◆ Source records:
++++++
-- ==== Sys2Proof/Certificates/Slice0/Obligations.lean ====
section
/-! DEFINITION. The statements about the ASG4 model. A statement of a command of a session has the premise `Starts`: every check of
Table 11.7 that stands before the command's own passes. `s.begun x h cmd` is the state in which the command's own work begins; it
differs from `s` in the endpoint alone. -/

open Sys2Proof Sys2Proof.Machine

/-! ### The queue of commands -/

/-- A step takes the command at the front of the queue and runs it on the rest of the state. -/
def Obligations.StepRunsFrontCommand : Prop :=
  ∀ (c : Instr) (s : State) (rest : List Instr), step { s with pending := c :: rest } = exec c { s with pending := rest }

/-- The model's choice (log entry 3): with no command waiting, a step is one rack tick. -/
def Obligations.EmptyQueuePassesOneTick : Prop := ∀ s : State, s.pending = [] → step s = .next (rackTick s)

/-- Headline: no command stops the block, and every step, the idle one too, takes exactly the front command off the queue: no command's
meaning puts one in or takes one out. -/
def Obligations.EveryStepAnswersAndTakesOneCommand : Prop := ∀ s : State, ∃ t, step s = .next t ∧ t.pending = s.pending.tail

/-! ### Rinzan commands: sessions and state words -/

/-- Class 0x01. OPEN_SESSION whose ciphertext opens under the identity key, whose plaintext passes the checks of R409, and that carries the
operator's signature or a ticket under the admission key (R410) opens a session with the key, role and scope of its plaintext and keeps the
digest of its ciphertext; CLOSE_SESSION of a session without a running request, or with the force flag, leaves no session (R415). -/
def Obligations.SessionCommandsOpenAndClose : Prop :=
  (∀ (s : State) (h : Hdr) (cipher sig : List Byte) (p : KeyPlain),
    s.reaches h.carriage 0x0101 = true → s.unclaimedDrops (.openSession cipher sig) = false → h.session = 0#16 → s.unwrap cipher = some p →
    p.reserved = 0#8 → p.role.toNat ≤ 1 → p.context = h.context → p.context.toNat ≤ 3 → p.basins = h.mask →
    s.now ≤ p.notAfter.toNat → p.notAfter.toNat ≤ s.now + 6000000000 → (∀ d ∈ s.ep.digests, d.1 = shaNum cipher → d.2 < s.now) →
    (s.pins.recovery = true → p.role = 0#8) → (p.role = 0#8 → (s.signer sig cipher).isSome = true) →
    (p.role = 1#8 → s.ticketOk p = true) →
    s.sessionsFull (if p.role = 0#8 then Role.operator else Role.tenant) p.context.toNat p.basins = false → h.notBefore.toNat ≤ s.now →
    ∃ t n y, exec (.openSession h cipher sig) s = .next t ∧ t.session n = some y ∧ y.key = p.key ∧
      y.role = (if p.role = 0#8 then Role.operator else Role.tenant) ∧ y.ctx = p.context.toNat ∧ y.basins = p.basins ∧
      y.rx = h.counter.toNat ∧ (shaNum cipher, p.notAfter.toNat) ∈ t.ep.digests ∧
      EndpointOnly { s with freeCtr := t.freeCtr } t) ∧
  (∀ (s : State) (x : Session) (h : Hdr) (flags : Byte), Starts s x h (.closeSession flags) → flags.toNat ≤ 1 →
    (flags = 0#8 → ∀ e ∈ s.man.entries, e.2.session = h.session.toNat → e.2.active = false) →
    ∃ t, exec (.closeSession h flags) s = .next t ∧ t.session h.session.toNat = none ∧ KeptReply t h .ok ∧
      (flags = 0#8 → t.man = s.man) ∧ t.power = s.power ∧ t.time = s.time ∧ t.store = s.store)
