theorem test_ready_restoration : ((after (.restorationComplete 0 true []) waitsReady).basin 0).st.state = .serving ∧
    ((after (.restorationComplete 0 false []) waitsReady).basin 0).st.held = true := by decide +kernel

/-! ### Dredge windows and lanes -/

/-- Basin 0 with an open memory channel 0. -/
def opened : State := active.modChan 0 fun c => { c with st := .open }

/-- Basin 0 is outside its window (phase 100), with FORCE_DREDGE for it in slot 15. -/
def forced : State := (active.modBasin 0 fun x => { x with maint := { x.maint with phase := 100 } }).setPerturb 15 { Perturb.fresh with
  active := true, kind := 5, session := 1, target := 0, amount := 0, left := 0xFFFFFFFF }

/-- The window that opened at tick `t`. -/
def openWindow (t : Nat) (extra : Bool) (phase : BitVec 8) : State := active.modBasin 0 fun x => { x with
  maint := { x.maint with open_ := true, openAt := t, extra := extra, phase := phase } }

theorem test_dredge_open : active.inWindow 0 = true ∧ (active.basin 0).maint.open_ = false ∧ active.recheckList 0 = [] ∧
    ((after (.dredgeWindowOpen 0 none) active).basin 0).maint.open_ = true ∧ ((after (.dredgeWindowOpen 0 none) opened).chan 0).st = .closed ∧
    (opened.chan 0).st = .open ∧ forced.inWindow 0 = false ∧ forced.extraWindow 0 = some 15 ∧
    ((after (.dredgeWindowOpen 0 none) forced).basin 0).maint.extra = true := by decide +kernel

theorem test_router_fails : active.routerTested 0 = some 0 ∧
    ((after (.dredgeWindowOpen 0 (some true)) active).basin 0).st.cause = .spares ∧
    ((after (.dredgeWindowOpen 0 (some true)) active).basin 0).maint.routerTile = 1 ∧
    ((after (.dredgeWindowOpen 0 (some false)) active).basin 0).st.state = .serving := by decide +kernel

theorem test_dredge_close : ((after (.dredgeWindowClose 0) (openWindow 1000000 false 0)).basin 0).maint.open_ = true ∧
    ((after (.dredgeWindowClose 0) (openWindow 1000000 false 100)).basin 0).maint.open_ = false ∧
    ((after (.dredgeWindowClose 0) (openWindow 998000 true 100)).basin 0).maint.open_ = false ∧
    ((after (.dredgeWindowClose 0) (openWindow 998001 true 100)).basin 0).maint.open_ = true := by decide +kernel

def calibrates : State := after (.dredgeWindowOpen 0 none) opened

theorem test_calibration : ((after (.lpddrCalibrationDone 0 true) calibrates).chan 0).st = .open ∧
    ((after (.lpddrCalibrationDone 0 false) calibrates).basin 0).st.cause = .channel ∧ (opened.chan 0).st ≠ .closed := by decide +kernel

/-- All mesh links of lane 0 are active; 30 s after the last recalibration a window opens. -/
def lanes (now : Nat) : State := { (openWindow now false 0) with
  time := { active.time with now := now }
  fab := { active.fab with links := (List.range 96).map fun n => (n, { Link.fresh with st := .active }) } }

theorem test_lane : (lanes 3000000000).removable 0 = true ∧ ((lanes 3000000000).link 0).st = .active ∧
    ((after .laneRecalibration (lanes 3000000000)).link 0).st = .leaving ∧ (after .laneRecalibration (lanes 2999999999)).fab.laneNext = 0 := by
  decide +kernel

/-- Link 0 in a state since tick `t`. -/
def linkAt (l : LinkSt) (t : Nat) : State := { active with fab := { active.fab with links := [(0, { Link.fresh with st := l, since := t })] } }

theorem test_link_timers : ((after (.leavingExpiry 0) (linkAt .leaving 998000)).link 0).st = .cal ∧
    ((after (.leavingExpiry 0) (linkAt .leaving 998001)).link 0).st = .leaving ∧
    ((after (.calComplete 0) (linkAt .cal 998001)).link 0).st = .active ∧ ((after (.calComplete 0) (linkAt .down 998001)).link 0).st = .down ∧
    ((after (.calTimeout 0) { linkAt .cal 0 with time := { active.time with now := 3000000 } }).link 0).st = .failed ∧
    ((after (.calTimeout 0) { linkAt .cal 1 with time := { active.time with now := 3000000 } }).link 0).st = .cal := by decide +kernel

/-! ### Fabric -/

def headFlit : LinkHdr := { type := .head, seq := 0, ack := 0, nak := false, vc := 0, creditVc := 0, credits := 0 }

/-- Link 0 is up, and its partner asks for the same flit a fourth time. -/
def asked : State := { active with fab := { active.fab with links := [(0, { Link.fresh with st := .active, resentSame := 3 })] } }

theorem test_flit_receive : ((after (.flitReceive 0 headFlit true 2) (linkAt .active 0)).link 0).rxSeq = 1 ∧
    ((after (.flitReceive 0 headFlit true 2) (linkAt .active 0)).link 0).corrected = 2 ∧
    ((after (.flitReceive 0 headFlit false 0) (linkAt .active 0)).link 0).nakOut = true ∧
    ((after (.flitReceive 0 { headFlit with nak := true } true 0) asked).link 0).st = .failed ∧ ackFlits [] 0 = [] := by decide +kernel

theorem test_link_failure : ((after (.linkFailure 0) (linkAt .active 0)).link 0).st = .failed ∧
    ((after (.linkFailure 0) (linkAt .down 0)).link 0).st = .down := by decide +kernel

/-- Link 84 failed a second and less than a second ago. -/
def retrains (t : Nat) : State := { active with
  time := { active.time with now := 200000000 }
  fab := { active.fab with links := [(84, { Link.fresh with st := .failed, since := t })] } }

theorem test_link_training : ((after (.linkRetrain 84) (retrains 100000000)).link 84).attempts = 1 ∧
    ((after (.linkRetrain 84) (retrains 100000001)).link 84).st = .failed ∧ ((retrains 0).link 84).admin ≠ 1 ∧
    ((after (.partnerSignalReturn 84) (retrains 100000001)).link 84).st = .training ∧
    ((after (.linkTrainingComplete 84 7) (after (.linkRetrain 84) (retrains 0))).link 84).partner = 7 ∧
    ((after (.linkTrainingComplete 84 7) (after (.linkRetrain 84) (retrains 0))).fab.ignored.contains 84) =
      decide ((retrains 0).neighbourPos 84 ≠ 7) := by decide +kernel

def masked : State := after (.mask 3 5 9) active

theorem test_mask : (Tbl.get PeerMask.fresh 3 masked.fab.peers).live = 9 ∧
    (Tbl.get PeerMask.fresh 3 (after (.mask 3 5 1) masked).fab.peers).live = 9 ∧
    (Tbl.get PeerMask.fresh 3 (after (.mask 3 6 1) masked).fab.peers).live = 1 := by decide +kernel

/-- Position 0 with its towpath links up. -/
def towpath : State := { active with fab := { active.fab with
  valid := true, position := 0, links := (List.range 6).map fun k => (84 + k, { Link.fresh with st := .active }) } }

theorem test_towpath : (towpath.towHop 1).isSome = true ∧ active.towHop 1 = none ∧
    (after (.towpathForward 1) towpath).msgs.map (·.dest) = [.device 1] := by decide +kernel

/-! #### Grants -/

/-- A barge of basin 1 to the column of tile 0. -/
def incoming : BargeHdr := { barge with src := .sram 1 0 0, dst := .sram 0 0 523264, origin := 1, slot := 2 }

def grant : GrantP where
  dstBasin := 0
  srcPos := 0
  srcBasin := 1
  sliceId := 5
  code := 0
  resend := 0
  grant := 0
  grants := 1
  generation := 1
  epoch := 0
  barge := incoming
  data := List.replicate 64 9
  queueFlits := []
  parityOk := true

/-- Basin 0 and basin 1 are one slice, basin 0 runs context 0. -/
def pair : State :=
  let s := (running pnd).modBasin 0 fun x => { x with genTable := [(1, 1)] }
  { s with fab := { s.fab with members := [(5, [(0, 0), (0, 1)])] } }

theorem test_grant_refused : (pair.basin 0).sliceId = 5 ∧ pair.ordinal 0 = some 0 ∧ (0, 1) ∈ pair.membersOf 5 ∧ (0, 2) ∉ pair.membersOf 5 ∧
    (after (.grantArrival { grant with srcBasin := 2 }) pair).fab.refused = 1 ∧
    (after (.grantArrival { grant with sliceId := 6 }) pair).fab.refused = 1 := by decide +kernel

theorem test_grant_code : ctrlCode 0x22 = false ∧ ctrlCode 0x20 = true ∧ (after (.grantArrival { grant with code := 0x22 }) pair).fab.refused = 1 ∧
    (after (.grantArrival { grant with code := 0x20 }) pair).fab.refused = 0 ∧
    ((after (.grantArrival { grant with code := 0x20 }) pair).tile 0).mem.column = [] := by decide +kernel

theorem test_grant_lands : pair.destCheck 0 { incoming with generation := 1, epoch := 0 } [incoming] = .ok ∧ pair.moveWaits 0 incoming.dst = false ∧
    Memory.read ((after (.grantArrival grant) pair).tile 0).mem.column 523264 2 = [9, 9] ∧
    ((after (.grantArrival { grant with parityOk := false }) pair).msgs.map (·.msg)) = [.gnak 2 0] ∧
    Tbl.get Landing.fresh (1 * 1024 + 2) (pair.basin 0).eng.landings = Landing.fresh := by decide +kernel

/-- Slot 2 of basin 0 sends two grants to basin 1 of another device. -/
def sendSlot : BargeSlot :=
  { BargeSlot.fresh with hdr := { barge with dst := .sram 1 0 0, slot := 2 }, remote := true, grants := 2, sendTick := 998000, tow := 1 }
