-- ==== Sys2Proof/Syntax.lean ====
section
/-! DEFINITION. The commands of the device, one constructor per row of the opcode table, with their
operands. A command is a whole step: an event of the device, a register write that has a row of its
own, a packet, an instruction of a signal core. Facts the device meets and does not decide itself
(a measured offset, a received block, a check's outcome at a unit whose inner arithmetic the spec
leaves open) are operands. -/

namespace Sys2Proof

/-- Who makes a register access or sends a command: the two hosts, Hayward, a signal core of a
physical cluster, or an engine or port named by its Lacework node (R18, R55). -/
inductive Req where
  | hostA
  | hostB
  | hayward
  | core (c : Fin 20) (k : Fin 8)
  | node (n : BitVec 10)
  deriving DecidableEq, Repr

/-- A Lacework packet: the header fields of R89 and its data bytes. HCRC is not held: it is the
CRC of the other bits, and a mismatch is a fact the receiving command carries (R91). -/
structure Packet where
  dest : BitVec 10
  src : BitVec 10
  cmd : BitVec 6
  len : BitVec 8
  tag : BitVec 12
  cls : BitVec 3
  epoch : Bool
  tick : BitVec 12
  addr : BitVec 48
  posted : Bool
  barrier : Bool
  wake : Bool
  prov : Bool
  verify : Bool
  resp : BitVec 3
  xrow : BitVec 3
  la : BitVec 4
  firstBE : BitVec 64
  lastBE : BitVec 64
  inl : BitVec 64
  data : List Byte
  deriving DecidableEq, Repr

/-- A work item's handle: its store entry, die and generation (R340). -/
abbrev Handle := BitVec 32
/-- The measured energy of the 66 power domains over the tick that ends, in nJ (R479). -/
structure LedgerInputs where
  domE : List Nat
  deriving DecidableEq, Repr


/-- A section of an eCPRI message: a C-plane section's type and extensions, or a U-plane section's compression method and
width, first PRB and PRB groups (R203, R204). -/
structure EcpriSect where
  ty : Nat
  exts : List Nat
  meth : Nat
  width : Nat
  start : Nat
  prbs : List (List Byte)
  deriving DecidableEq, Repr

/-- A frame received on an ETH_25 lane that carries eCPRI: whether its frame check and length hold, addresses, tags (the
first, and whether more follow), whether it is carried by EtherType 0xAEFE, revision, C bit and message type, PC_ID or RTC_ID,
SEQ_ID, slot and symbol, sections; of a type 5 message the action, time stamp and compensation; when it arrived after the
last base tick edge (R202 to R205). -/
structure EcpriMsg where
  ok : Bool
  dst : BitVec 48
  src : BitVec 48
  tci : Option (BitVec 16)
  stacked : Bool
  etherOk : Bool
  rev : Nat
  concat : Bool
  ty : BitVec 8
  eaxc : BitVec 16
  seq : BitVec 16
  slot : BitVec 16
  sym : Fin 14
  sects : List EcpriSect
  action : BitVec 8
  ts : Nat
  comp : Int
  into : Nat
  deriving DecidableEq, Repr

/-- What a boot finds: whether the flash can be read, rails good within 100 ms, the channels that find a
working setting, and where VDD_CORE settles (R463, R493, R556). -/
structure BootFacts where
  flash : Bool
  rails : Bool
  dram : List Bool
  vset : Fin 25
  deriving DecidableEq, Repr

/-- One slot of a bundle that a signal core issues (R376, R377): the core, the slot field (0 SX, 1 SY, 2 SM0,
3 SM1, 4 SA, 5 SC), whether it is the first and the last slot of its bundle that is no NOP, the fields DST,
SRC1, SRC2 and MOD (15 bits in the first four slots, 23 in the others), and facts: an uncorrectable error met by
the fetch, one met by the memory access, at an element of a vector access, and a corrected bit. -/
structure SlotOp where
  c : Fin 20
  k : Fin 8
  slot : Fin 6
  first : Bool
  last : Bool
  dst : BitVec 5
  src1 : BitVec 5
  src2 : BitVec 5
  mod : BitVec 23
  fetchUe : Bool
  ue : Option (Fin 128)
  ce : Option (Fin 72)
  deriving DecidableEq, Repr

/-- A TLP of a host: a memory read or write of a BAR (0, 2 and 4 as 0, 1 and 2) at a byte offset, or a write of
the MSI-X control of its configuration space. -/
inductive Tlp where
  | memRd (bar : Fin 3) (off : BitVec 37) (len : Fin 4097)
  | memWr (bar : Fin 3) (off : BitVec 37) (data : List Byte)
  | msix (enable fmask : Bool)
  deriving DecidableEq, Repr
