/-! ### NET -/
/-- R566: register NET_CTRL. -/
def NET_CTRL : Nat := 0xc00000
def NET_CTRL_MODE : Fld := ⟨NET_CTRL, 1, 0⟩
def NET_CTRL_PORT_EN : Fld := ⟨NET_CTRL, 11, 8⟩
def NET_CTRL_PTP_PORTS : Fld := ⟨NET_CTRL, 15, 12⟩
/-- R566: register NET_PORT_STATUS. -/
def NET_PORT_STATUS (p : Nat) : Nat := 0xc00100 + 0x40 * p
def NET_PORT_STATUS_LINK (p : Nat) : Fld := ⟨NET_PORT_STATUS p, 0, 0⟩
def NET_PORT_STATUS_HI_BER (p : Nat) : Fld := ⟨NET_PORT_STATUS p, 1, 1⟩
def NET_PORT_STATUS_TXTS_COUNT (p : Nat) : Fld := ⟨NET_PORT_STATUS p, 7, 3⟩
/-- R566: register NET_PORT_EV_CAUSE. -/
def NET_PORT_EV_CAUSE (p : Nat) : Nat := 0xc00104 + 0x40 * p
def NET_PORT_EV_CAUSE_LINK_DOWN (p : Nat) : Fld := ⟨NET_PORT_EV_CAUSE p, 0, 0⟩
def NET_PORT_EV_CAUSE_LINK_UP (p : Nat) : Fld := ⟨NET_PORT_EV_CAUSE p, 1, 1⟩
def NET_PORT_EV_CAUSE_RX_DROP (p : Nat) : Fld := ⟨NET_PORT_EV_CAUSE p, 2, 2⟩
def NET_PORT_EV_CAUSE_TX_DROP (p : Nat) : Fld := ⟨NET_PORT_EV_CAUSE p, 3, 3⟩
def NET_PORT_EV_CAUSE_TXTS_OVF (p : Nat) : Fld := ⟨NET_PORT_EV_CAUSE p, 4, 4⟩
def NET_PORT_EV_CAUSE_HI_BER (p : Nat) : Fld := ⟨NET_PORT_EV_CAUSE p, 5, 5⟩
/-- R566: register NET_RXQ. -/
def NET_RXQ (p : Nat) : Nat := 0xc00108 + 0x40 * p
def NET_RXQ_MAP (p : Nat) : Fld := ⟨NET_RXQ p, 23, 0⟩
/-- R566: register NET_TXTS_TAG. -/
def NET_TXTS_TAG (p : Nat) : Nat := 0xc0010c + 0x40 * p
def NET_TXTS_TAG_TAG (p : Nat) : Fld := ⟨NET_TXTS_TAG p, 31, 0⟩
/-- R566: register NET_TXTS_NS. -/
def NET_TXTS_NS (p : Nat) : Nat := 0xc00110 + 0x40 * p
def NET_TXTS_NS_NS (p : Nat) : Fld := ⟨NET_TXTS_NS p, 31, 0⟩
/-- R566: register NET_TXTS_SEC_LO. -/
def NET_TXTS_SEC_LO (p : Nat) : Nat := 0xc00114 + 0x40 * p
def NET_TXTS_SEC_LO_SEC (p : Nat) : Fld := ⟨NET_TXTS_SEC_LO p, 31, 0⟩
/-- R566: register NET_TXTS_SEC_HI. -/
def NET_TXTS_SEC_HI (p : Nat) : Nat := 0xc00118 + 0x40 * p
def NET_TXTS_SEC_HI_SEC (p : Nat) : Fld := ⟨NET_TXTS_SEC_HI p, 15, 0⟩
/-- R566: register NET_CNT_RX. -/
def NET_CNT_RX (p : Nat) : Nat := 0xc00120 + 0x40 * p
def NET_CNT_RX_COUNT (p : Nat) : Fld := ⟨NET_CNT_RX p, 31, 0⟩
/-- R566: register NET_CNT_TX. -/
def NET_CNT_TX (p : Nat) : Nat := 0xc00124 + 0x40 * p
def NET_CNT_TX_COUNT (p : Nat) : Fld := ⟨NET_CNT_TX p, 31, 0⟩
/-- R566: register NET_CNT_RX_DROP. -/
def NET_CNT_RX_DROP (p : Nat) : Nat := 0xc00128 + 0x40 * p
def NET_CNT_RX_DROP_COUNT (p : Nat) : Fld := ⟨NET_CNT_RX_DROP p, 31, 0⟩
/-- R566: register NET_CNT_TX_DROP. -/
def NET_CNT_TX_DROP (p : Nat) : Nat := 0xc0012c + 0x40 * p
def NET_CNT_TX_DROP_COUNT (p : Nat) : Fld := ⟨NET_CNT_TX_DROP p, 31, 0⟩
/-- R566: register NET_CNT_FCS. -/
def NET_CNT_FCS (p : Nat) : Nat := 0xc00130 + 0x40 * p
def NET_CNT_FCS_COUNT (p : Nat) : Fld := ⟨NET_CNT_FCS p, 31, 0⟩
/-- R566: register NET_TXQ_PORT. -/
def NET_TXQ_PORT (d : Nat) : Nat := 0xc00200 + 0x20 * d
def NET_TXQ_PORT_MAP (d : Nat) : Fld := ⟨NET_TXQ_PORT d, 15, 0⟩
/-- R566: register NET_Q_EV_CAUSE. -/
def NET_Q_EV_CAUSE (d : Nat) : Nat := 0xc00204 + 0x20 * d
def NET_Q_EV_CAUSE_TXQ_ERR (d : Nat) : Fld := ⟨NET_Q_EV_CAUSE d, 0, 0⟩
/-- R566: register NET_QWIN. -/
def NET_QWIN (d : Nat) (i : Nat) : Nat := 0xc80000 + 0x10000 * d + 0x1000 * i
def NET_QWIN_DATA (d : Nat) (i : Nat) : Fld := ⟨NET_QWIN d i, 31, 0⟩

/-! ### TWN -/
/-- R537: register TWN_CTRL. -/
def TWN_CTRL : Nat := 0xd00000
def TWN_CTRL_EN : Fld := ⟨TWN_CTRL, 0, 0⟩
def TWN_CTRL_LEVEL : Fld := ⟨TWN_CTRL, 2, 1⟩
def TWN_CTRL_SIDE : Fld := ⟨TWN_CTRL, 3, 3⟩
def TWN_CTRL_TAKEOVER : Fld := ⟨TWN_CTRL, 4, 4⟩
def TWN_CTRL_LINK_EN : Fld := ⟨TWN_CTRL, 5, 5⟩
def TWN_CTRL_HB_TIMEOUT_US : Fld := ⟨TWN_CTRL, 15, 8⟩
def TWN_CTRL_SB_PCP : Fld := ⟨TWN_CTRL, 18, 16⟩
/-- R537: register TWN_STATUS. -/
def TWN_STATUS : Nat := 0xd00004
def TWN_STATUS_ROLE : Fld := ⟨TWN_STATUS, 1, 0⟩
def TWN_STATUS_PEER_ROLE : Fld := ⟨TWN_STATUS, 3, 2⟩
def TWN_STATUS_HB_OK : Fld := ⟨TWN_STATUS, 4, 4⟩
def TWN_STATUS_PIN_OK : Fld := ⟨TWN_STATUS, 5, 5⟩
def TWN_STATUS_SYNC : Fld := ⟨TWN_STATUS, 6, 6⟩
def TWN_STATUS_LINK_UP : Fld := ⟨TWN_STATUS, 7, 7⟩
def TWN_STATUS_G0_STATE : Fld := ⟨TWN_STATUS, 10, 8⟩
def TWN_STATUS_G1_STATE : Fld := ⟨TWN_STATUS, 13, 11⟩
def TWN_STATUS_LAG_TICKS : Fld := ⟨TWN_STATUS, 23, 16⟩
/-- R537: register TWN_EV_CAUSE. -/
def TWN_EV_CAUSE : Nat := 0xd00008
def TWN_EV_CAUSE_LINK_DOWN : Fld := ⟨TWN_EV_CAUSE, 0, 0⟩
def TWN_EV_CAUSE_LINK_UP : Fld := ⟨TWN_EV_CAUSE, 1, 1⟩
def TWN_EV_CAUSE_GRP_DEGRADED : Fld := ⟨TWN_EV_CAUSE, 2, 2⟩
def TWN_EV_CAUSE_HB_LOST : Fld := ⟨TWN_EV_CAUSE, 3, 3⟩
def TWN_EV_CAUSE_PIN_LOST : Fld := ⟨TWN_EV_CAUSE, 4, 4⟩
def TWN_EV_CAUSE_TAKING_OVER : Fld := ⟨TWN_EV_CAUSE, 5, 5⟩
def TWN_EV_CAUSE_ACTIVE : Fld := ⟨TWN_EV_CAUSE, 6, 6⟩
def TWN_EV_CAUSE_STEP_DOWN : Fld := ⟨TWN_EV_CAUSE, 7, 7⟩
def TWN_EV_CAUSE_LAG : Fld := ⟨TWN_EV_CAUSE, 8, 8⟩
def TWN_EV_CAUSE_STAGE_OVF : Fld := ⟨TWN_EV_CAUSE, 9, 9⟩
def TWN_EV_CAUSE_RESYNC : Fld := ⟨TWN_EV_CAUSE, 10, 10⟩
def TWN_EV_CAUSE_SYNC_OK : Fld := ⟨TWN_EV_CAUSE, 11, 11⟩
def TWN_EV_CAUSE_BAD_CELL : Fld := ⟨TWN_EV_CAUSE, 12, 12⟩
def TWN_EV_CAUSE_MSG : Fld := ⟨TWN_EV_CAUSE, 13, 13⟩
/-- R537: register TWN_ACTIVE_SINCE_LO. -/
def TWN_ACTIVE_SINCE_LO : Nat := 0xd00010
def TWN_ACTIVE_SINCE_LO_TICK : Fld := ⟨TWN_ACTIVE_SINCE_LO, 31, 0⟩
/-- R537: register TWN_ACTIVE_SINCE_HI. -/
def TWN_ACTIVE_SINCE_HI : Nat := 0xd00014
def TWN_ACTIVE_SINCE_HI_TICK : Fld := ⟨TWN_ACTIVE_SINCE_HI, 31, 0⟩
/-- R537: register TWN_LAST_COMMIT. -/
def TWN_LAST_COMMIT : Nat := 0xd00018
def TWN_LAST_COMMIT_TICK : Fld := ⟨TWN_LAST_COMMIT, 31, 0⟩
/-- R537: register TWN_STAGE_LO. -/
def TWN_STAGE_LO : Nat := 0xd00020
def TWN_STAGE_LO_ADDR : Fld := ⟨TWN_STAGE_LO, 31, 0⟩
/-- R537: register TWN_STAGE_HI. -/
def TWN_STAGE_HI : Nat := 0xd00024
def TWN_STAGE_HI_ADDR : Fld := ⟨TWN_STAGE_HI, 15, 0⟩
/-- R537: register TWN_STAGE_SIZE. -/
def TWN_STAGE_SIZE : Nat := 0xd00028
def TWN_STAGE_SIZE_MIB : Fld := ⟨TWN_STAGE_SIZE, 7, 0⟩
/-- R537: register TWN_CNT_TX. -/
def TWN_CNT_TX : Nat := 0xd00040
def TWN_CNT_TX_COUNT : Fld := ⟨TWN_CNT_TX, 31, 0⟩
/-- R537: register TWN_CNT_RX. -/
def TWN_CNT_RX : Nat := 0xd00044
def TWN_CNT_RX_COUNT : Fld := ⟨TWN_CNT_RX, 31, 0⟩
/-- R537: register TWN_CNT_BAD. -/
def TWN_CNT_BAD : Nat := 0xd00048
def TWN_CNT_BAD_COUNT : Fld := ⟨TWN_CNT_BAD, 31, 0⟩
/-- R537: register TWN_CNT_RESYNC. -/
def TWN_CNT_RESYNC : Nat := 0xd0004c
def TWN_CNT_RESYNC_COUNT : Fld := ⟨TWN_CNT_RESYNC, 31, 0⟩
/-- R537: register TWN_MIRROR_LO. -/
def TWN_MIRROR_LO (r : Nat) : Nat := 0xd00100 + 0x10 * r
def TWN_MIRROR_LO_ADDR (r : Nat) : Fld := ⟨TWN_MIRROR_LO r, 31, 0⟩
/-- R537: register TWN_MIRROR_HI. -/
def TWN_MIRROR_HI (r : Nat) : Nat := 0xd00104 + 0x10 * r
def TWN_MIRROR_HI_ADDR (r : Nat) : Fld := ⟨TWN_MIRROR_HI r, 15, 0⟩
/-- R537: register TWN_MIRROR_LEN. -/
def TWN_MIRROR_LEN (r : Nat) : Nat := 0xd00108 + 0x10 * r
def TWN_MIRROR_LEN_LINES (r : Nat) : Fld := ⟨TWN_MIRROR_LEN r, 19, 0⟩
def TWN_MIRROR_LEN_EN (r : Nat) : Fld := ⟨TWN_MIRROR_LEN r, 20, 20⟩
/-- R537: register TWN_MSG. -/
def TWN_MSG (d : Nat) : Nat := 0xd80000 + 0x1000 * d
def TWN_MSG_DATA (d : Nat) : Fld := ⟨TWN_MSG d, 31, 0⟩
++++++
◆ Work to complete:
Nothing but the lines from the one with "def TWN_MIRROR_HI_ADDR (r" through the end of the data above should be reproduced, each exactly, both ends included.

◆ Reply:
def TWN_MIRROR_HI_ADDR (r : Nat) : Fld := ⟨TWN_MIRROR_HI r, 15, 0⟩
/-- R537: register TWN_MIRROR_LEN. -/
def TWN_MIRROR_LEN (r : Nat) : Nat := 0xd00108 + 0x10 * r
def TWN_MIRROR_LEN_LINES (r : Nat) : Fld := ⟨TWN_MIRROR_LEN r, 19, 0⟩
def TWN_MIRROR_LEN_EN (r : Nat) : Fld := ⟨TWN_MIRROR_LEN r, 20, 20⟩
/-- R537: register TWN_MSG. -/
def TWN_MSG (d : Nat) : Nat := 0xd80000 + 0x1000 * d
def TWN_MSG_DATA (d : Nat) : Fld := ⟨TWN_MSG d, 31, 0⟩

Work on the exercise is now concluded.